SOURCE MATERIAL below:

-- ==== Sys2Proof/Machine/Ops.lean ====
section
/-! DEFINITION. The operations the blocks share: the Unit Table's changes of view, the start list and turn-on,
the demand queue and spare binding, stop and shed, the yield slot, and the changes of station state. -/

namespace Sys2Proof.Machine

/-! ### Reading the state -/

/-- The station is ACTIVE. -/
def State.isActive (s : State) : Bool := s.stn.state == .active

/-- The station is in JOINING, ACTIVE or QUIET, where the Unit Table takes readings and the clash check
is made (R28, R54). -/
def State.listens (s : State) : Bool :=
  match s.stn.state with
  | .joining | .active | .quiet => true
  | .config | .left | .halted | .faulted => false

/-- U (R23). -/
def State.numUnits (s : State) : Nat := s.port.image.units

/-- This station's ID as it stands in a claim word (R50). -/
def State.ownId (s : State) : BitVec 6 := BitVec.ofNat 6 s.port.image.stationId

/-- A roll is in flight (R4). -/
def State.inFlight (s : State) : Bool :=
  match s.roll.state with
  | .inRoll | .trailing => true
  | .off | .settling | .idle | .opening => false

/-- A channel record. -/
def State.chan (s : State) (c : Chan) : ChannelRec := s.chans.recs[c]

/-- Writing a channel record. -/
def State.setChan (s : State) (c : Chan) (r : ChannelRec) : State :=
  s.setChans { s.chans with recs := s.chans.recs.set c r }

/-- Writing a channel's state alone. -/
def State.setChState (s : State) (c : Chan) (x : ChState) : State :=
  s.setChan c { s.chan c with state := x }

def ChState.isOn : ChState → Bool
  | .on _ _ => true
  | _ => false

def ChState.isWaiting : ChState → Bool
  | .waiting _ _ => true
  | _ => false

/-- STARTING or ON: the states that hold units (R66). -/
def ChState.holdsUnits : ChState → Bool
  | .starting => true
  | .on _ _ => true
  | _ => false

/-! ### The Unit Table (R27 to R42) -/

def View.isSpare : View → Bool
  | .spare _ => true
  | _ => false

/-- OWN or SPARE: the views that are asserted in the next HOLD (R27, R29). -/
def View.held : View → Bool
  | .own _ => true
  | .spare _ => true
  | _ => false

/-- The units whose record meets a test, ascending. -/
def UnitTable.unitsWhere (t : UnitTable) (p : UnitRec → Bool) : List Nat :=
  (List.range t.recs.length).filter fun k => (t.recs[k]?).any p

/-- Changes views unit by unit; windows stay. -/
def UnitTable.mapViews (t : UnitTable) (f : Nat → View → View) : UnitTable :=
  { t with recs := t.recs.mapIdx fun k r => { r with view := f k r.view } }

/-- The bound units of a channel, ascending (R66). -/
def UnitTable.boundUnits (t : UnitTable) (c : Chan) : List Nat :=
  t.unitsWhere fun r => r.view == .own c

/-- The spare count (R27). -/
def UnitTable.spareCount (t : UnitTable) : Nat := t.recs.countP fun r => r.view.isSpare

/-- Some unit is OWN or SPARE (R15, R154). -/
def UnitTable.holdsAny (t : UnitTable) : Bool := t.recs.any fun r => r.view.held

/-- A unit is usable by a channel (R25). -/
def State.unitUsable (s : State) (c : Chan) (r : UnitRec) : Bool :=
  r.view != .dead &&
    match r.window with
    | some w => s.port.image.winUsable c w
    | none => false

/-- The units of the last free set that a channel may use, lowest first (R31, R47, R49). -/
def State.freeUsable (s : State) (c : Chan) : List Nat :=
  s.table.freeSet.filter fun k => (s.table.recs[k]?).any (s.unitUsable c)

/-- The SPARE units a channel may use, lowest first (R40). -/
def State.spareUsable (s : State) (c : Chan) : List Nat :=
  s.table.unitsWhere fun r => r.view.isSpare && s.unitUsable c r

/-- The units named become OWN for the channel (R35, R40). -/
def State.bindUnits (s : State) (c : Chan) (ks : List Nat) : State :=
  s.setTable (s.table.mapViews fun k v => if k ∈ ks then .own c else v)

/-- Every unit bound to the channel becomes RELEASING (R41, Shed). -/
def State.releaseUnits (s : State) (c : Chan) : State :=
  s.setTable (s.table.mapViews fun _ v => if v = .own c then .releasing else v)

/-- The units a stop keeps as spares: the lowest-numbered of the channel's, as many as LINGER and the room
under SPARE_MAX allow (R38). -/
def State.keptSpares (s : State) (c : Chan) : List Nat :=
  if s.port.image.lingerUs = 0 then []
  else (s.table.boundUnits c).take (s.port.image.spareMax - s.table.spareCount)

/-- A stop's return of units: the kept ones become SPARE with LINGER left, the others RELEASING (R38). -/
def State.returnUnits (s : State) (c : Chan) : State :=
  s.setTable (s.table.mapViews fun k v =>
    if v = .own c then
      if k ∈ s.keptSpares c then .spare s.port.image.lingerUs else .releasing
    else v)

/-- A record is a SPARE whose window is in a yield's mask (R41). -/
def UnitRec.spareIn (mask : BitVec 4) (r : UnitRec) : Bool :=
  r.view.isSpare &&
    match r.window with
    | some w => mask.getLsbD w.val
    | none => false

/-- The spares that a received yield releases (R41, Yield). -/
def UnitTable.sparesIn (t : UnitTable) (mask : BitVec 4) : List Nat :=
  t.unitsWhere (UnitRec.spareIn mask)

/-- Every SPARE unit whose window is in the mask becomes RELEASING (R41, Yield). -/
def State.releaseSpares (s : State) (mask : BitVec 4) : State :=
  s.setTable (s.table.mapViews fun k v => if k ∈ s.table.sparesIn mask then .releasing else v)

/-- The station-level drop: every view but DEAD becomes UNKNOWN, the free set and the drive set of any roll
in flight are emptied (R42). -/
def State.dropPicture (s : State) : State :=
  s.setTable
    { s.table.mapViews (fun _ v => if v = .dead then .dead else .unknown) with
      driveSet := [], freeSet := [] }

/-! ### Start list and outputs (R91 to R98) -/

/-- The head of the start list may turn on (R93): its stagger has passed, the station is ACTIVE, KILLN is
high. -/
def State.headReady (s : State) (c : Chan) : Bool :=
  decide (s.port.image.staggerUs c ≤ s.seq.elapsed) && s.isActive && !s.stn.killnLow

/-- A turn-on (R94): latch bit set, channel ON with on-since 0 and the mark clear, removed from the front,
elapsed timer 0. -/
def State.turnOn (s : State) (c : Chan) : State :=
  (s.setSeq { startList := s.seq.startList.tail, elapsed := 0,
              latch := s.seq.latch ||| BitVec.twoPow 8 c.val }).setChState c (.on false 0)

/-- The check of the head (R93). -/
def State.checkHead (s : State) : State :=
  match s.seq.startList with
  | [] => s
  | c :: _ => if s.headReady c then s.turnOn c else s

/-- An append to the start list, with its check (R91, R93). -/
def State.appendStart (s : State) (c : Chan) : State :=
  (s.setSeq { s.seq with startList := s.seq.startList ++ [c] }).checkHead

/-- A removal from the start list without turn-on (R95). Removing the head is a check of the new head,
except while the station is leaving ACTIVE (R95, last sentences). -/
def State.removeStart (s : State) (c : Chan) (leaving : Bool) : State :=
  let t := s.setSeq { s.seq with startList := s.seq.startList.filter (· ≠ c) }
  if s.seq.startList.head? = some c ∧ leaving = false then t.checkHead else t

/-- The output bit of a channel goes off (R76, R82). -/
def State.clearOutput (s : State) (c : Chan) : State :=
  s.setSeq { s.seq with latch := s.seq.latch &&& ~~~ BitVec.twoPow 8 c.val }

/-! ### Wait timer and yield slot (R72, R77, R105, R109) -/

/-- A channel's full wait-to-yield time, for a channel that has a wait timer (R72). -/
def State.fullWait (s : State) (c : Chan) : Option Nat :=
  if 1 ≤ s.port.image.priority c ∧ 0 < s.port.image.waitToYieldUs c then
    some (s.port.image.waitToYieldUs c)
  else none

/-- A WAITING channel's wait timer, where it has one, starts again from the full time (R77). -/
def State.restartWait (s : State) (c : Chan) : State :=
  match (s.chan c).state with
  | .waiting e (some _) => s.setChState c (.waiting e (s.fullWait c))
  | _ => s

def State.setSlot (s : State) (x : Option YieldReq) : State := s.setNotice { s.notice with slot := x }

/-- The channel leaves WAITING: the slot's request, if it is the channel's, loses its requester (R109). -/
def State.dropRequester (s : State) (c : Chan) : State :=
  match s.notice.slot with
  | some q => if q.requester = some c then s.setSlot (some { q with requester := none }) else s
  | none => s

/-- A request of the slot is sent, replaced or discarded: its requester's wait timer starts again (R77,
R105, R109, R111). -/
def State.freeRequester (s : State) : State :=
  match s.notice.slot with
  | some q =>
    match q.requester with
    | some c => s.restartWait c
    | none => s
  | none => s

/-- The slot is emptied (R105, R111). -/
def State.emptySlot (s : State) : State := s.freeRequester.setSlot none

/-! ### Demand queue, fences and spare binding (R72, R80, R81, R88) -/

/-- Insertion after every entry of equal or higher priority, before every entry of lower (R80). -/
def insertQueue (priority : Chan → Nat) (c : Chan) : List Chan → List Chan
  | [] => [c]
  | d :: rest =>
    if priority c ≤ priority d then d :: insertQueue priority c rest else c :: d :: rest

/-- A channel joins the demand queue and gets its entry time and its wait timer (R72). -/
def State.joinQueue (s : State) (c : Chan) : State :=
  (s.setChans { s.chans with
    queue := insertQueue s.port.image.priority c s.chans.queue
    entries := s.chans.entries + 1 }).setChState c (.waiting s.chans.entries (s.fullWait c))

/-- A channel leaves the demand queue, and WAITING with it (R80, R109). -/
def State.leaveQueue (s : State) (c : Chan) : State :=
  (s.setChans { s.chans with queue := s.chans.queue.filter (· ≠ c) }).dropRequester c

/-- A channel is fenced (R88). -/
def State.fenced (s : State) (c : Chan) : Bool :=
  s.chans.fences.any fun f =>
    decide (s.port.image.priority c < f.priority) && (f.mask &&& s.port.image.mask c != 0)

/-- Units are bound to a WAITING channel: it leaves the queue, enters STARTING and is appended to the start
list (R74). -/
def State.toStarting (s : State) (c : Chan) : State :=
  ((s.leaveQueue c).setChState c .starting).appendStart c

/-- The first queued channel that is not fenced and that the spares cover (R81). -/
def State.spareCandidate (s : State) : Option Chan :=
  s.chans.queue.find? fun c =>
    !s.fenced c && decide (s.port.image.weight c ≤ (s.spareUsable c).length)

/-- Spares bound to a channel: the lowest-numbered usable ones, exactly its weight (R40). -/
def State.bindSpares (s : State) (c : Chan) : State :=
  (s.bindUnits c ((s.spareUsable c).take (s.port.image.weight c))).toStarting c

/-- The walk of the spare-binding check, started again after each binding (R81). Each binding takes a
channel out of the queue, so the queue's length bounds the walks. -/
def spareWalk : Nat → State → State
  | 0, s => s
  | n + 1, s =>
    match s.spareCandidate with
    | none => s
    | some c => spareWalk n (s.bindSpares c)

/-- The spare-binding check, only while the station is ACTIVE (R81). -/
def State.spareCheck (s : State) : State :=
  if s.isActive then spareWalk s.chans.queue.length s else s

/-- Entry to WAITING (R72). The check is left out in a station-level shed (R84). -/
def State.enterWaiting (s : State) (c : Chan) (leaving : Bool) : State :=
  if leaving then s.joinQueue c else (s.joinQueue c).spareCheck

/-! ### Demand, stop and shed (R69 to R76, R82) -/

/-- Effective demand (R69). -/
def State.demand (s : State) (c : Chan) : Bool :=
  s.port.image.enabled c && !(s.chan c).park &&
    ((s.port.image.sourcePin c && (s.chan c).level)
      || (s.port.image.sourceSoft c && (s.chan c).soft))

/-- Writes the off-since timer to 0: the output has gone off (R79). -/
def State.startOffSince (s : State) (c : Chan) : State :=
  s.setChan c { s.chan c with offSince := some 0 }

/-- A stop (R76): voluntary, from ON or STARTING; in any other state nothing to stop. -/
def State.stopChan (s : State) (c : Chan) : State :=
  match (s.chan c).state with
  | .on _ _ =>
    (((s.clearOutput c).returnUnits c).startOffSince c).setChState c
      (if 0 < s.port.image.minOffUs c then .cooldown else .off)
  | .starting => ((s.returnUnits c).setChState c .off).removeStart c false
  | _ => s

/-- Writes the last shed cause (R82, 3). -/
def State.writeCause (s : State) (c : Chan) (cause : ShedCause) : State :=
  s.setChan c { s.chan c with lastShed := cause }

/-- A channel shed without min off to serve: WAITING if it has effective demand, OFF otherwise (R82, 4). -/
def State.shedNext (s : State) (c : Chan) (leaving : Bool) : State :=
  if s.demand c then s.enterWaiting c leaving else s

/-- A shed (R82). `leaving` marks a station-level shed: no spare-binding check (R84) and no turn-on of a
new head (R95). -/
def State.shedChan (s : State) (cause : ShedCause) (leaving : Bool) (c : Chan) : State :=
  match (s.chan c).state with
  | .on _ _ =>
    let t := (((s.clearOutput c).releaseUnits c).startOffSince c).writeCause c cause
    if cause = .park then t.setChState c .parked
    else if 0 < s.port.image.minOffUs c then t.setChState c .cooldown
    else (t.setChState c .off).shedNext c leaving
  | .starting =>
    let t := (s.releaseUnits c).writeCause c cause
    if cause = .park then (t.setChState c .parked).removeStart c leaving
    else ((t.setChState c .off).removeStart c leaving).shedNext c leaving
  | .waiting _ _ =>
    if cause = .park then ((s.leaveQueue c).writeCause c cause).setChState c .parked else s
  | _ => s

End of SOURCE MATERIAL.

§ DESCRIPTION OF THE TASK
Word for word, restate the lines of the listing above starting at the line with "test, ascending. -/" and ending at the line with "s.setTable (s.table.mapViews fun _", and nothing outside them.

§ YOUR SOLUTION
/-- The units whose record meets a test, ascending. -/
def UnitTable.unitsWhere (t : UnitTable) (p : UnitRec → Bool) : List Nat :=
  (List.range t.recs.length).filter fun k => (t.recs[k]?).any p

/-- Changes views unit by unit; windows stay. -/
def UnitTable.mapViews (t : UnitTable) (f : Nat → View → View) : UnitTable :=
  { t with recs := t.recs.mapIdx fun k r => { r with view := f k r.view } }

/-- The bound units of a channel, ascending (R66). -/
def UnitTable.boundUnits (t : UnitTable) (c : Chan) : List Nat :=
  t.unitsWhere fun r => r.view == .own c

/-- The spare count (R27). -/
def UnitTable.spareCount (t : UnitTable) : Nat := t.recs.countP fun r => r.view.isSpare

/-- Some unit is OWN or SPARE (R15, R154). -/
def UnitTable.holdsAny (t : UnitTable) : Bool := t.recs.any fun r => r.view.held

/-- A unit is usable by a channel (R25). -/
def State.unitUsable (s : State) (c : Chan) (r : UnitRec) : Bool :=
  r.view != .dead &&
    match r.window with
    | some w => s.port.image.winUsable c w
    | none => false

/-- The units of the last free set that a channel may use, lowest first (R31, R47, R49). -/
def State.freeUsable (s : State) (c : Chan) : List Nat :=
  s.table.freeSet.filter fun k => (s.table.recs[k]?).any (s.unitUsable c)

/-- The SPARE units a channel may use, lowest first (R40). -/
def State.spareUsable (s : State) (c : Chan) : List Nat :=
  s.table.unitsWhere fun r => r.view.isSpare && s.unitUsable c r

/-- The units named become OWN for the channel (R35, R40). -/
def State.bindUnits (s : State) (c : Chan) (ks : List Nat) : State :=
  s.setTable (s.table.mapViews fun k v => if k ∈ ks then .own c else v)

/-- Every unit bound to the channel becomes RELEASING (R41, Shed). -/
def State.releaseUnits (s : State) (c : Chan) : State :=
  s.setTable (s.table.mapViews fun _ v => if v = .own c then .releasing else v)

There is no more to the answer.